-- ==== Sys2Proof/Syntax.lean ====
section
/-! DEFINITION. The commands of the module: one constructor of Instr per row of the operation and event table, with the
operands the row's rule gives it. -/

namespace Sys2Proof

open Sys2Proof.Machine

Your task
An acceptable answer repeats every entry exactly, with nothing omitted.

Exercise output
-- ==== Sys2Proof/Syntax.lean ====
section
/-! DEFINITION. The commands of the module: one constructor of Instr per row of the operation and event table, with the
operands the row's rule gives it. -/

namespace Sys2Proof

open Sys2Proof.Machine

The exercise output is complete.